A few years ago, Erwin Schrottner and his Erwin Cooks team travelled to Salzburg to film the below segment about Salzburg’s Mozart Kinderorchester — an ensemble of more than 60 performers aged between seven and twelve, run by the Stiftung Mozarteum Salzburg. Annually, they present two concerts during Mozart Week, featuring music from C.P.E Bach and Mozart to Elliott Carter and Arvo Pärt under the baton of conductor and leader Peter Manning.

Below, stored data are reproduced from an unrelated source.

/-- 32 channels of one output position of a layer: their bits and, for MX formats, the block's scale. A fused source is evaluated in
its turn (at most four layers, R218). -/
def State.rlGroup (s : State) (g : Graph) (d : Readout) (i : RoInst) : Nat → Nat → Nat → Nat → Nat → List Nat × Nat
  | 0, _, _, _, _ => ([], 0)
  | fuel + 1, l, x, y, n =>
    let e := d.layer l
    let a := d.layer (rlSrcA e)
    let qs := g.stripeQuires d l x
    let inp := fun (m : Nat) (ix iy c : Nat) =>
      if m = 0 then (match i.vfin with | some v => vfinVal d v ix iy c | none => s.sampleVal g d i.tick ix iy c)
      else if rlFuse (d.layer m) then
        let r := s.rlGroup g d i fuel m ix iy (c / 32)
        let v := fmtDec (rlOutFmt (d.layer m)) ((r.1[c % 32]?).getD 0)
        if fmtMx (rlOutFmt (d.layer m)) then v.mul (e8m0 r.2) else v
      else s.planar g d m ix iy c
    let win := fun (k st dl pad size o : Nat) => (List.range k).map (fun t =>
      (if pad ≤ o * st + t * dl ∧ o * st + t * dl - pad < size then some (o * st + t * dl - pad) else none, t))
    let xs := win (rlKW e) (rlSX e) (rlDX e) (rlPadL e) (rlW a) x
    let ys := win (rlKH e) (rlSY e) (rlDY e) (rlPadT e) (rlH a) y
    let at_ := fun (px py : Option Nat) (c : Nat) => match px, py with | some u, some v => inp (rlSrcA e) u v c | _, _ => .num false 0 1
    let flt := fmtFloat (rlAFmt e)
    let f := rlOutFmt e
    -- the products or inputs of one output channel, in groups of one tap and 32 input channels
    let terms := fun (o : Nat) => match rlOp e with
      | 3 | 4 =>
        let gi := rlCin e / rlGroups e
        let c0 := o / (rlC e / rlGroups e) * gi
        ys.flatMap (fun py => xs.flatMap (fun px => (List.range ((gi + 31) / 32)).map (fun ch =>
          ((List.range 32).filter (fun j => decide (ch * 32 + j < gi))).map (fun j =>
            let c := ch * 32 + j
            let row := (o * rlKH e + py.2) * rlKW e + px.2
            (s.rlWeight g d qs l (row * gi + c) gi row).mul (at_ px.1 py.1 (c0 + c))))))
      | 5 =>
        let ff := rlW a * rlH a * rlC a
        (List.range ((ff + 31) / 32)).map (fun ch => ((List.range 32).filter (fun j => decide (ch * 32 + j < ff))).map (fun j =>
          let k := ch * 32 + j
          (s.rlWeight g d qs l (o * ff + k) ff o).mul (inp (rlSrcA e) (k / rlC a % rlW a) (k / rlC a / rlW a) (k % rlC a))))
      | 7 => ys.flatMap (fun py => xs.map (fun px => [at_ px.1 py.1 o]))
      | 8 =>
        let wa : FV := if flt then fmtDec 8 (lf e 3 31 16) else .ofInt (sext 16 (lf e 3 63 48))
        let wb : FV := if flt then fmtDec 8 (lf e 3 15 0) else .ofInt (sext 16 (lf e 3 47 32))
        [[wa.mul (inp (rlSrcA e) x y o), wb.mul (inp (rlSrcB e) x y o)]]
      | _ => []
    let pool := fun (o : Nat) =>
      let vs := ys.flatMap (fun py => xs.filterMap (fun px => match px.1, py.1 with | some u, some v => some (inp (rlSrcA e) u v o) | _, _ => none))
      if vs.contains .nan then FV.nan else vs.foldl FV.max (vs.headD (.num false 0 1))
    let big : Int := 2 ^ 62
    -- the accumulator with its bias
    let acc := fun (o : Nat) =>
      if flt then
        let v := if rlOp e = 6 then pool o else fpAcc e (terms o)
        let v := if rlOp e = 7 then (v.mul (FV.r32 (.num false 1 (rlKW e * rlKH e)))).r32 else v
        if rlBias e then (v.add (fmtDec 0xA (s.rlBiasOf g d qs l o))).r32 else v
      else
        let v := if rlOp e = 6 then FV.toInt (-big) big (pool o) else ((terms o).flatten.map (fun t => t.toInt (-big) big)).foldl (· + ·) 0
        FV.ofInt (wrap32 (v + sext 32 (s.rlBiasOf g d qs l o)))
    let os := (List.range 32).map (fun j => n * 32 + j)
    let lut := fun (k : Nat) => leVal ((List.range 1).map (fun _ => SMap.get 0 (s.quire (qs.headD 0)).qsp (rlLut e + k)))
    if !flt ∧ !fmtFloat f then
      (os.map (fun o => if rlC e ≤ o then 0 else rlIntOut e ((acc o).toInt (-big) big) lut), 0)
    else
      let vs := os.map (fun o => if rlC e ≤ o then FV.num false 0 1 else rlFloatAct e (if flt then acc o else (acc o).r32))
      if fmtMx f then mxBlock f vs else (vs.map (fmtEnc f), 0)

/-- Evaluate one output row of a stripe and write it in planar layout (R219, R221). -/
def State.rlRow (s : State) (g : Graph) (d : Readout) (i : RoInst) (l y x0 w : Nat) : State :=
  let e := d.layer l
  let f := rlOutFmt e
  (List.range w).foldl (fun s j => (List.range (rlG e)).foldl (fun s n =>
    let x := x0 + j
    if rlW e ≤ x then s
    else
      let qs := g.stripeQuires d l x
      let r := s.rlGroup g d i 5 l x y n
      let k := d.group l x y n
      let s := s.locPut g.slip qs (d.out l) (k * 4 * fmtBits f) (packElems (fmtBits f) r.1)
      if fmtMx f then s.locPut g.slip qs { (d.out l) with enc := (d.scaleO[l]?).getD 0 } k [BitVec.ofNat 8 r.2] else s) s) s

/-! ## Progress of an instant -/

/-- Rows of a layer's stripe evaluated so far. -/
def RoInst.rowsOf (i : RoInst) (l st : Nat) : Nat := ((i.rows.find? (fun p => decide (p.1 = l ∧ p.2.1 = st))).map (·.2.2)).getD 0
def RoInst.setRows (i : RoInst) (l st n : Nat) : RoInst :=
  { i with rows := (i.rows.filter (fun p => decide (¬(p.1 = l ∧ p.2.1 = st)))) ++ [(l, st, n)] }

/-- Rows of a layer that every stripe has evaluated; an input layer's are there once the input is complete. -/
def Readout.rowsDone (d : Readout) (i : RoInst) (l : Nat) : Nat :=
  if l = 0 then (if i.ready then rlH (d.layer 0) else 0)
  else ((List.range ((d.stripes[l]?).getD []).length).map (fun st => i.rowsOf l st)).foldl min (rlH (d.layer l))

/-- The rows of unfused sources that the first n output rows of a layer need (R217). -/
def Readout.need (d : Readout) : Nat → Nat → Nat → List (Nat × Nat)
  | 0, _, _ => []
  | fuel + 1, l, n =>
    let e := d.layer l
    let a := d.layer (rlSrcA e)
    let k := if rlOp e = 5 then rlH a else if rlOp e = 8 then n else min (rlH a) ((n - 1) * rlSY e + rlEY e - rlPadT e)
    let one := fun m => if m ≠ 0 ∧ rlFuse (d.layer m) then d.need fuel m k else [(m, k)]
    one (rlSrcA e) ++ (if rlOp e = 8 then one (rlSrcB e) else [])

Unlike many youth orchestras, in which musicians are usually in their teens, the Kinderorchester gets its players when they’re particularly young. “The Mozart Children’s Orchestra is intended as a motivation for young musicians,” the ensemble’s web page says:

We are convinced that Mozart’s music is particularly suitable as the prime aim of such a project, and we hope the orchestra will provide a strong incentive and an exemplary contribution to early musical training. Even very young musicians are capable of fulfilling the technical and musical demands of works by Mozart and other composers, and of conveying their enthusiasm to audiences.

Above all the experience of playing in an orchestra is crucial for the motivation for young children. In our region it is difficult to become part of an ensemble at an early age (usually not before a musician is 15 years old) and so the orchestra should also be an example for other children, motivating them perhaps to learn to play an instrument.

As the segment below will indicate, this ain’t no high school band; if there’s anything like it in the US, I’d like to know about it. This is ensemble playing of a high order; no wonder Austria’s always been a capital of classical music. More about the ensemble can be found here, but for now, relax and enjoy the show. (And to learn more about Erwin Cooks, try this.)

2 replies on “Erwin goes to Salzburg for the Mozart Children’s Orchestra”

  1. A little less conversation, a lot more action, as Elvis once sang. I would have preferred a complete performance by the children over people talking about them. Still, it’s very encouraging to see children engaging with Mozart.

    As for the kids, they sound only slightly below the level of the surprisingly slapdash Mostly Mozart Festival Orchestra. I’ve heard that collection of adults twice and been underwhelmed both times.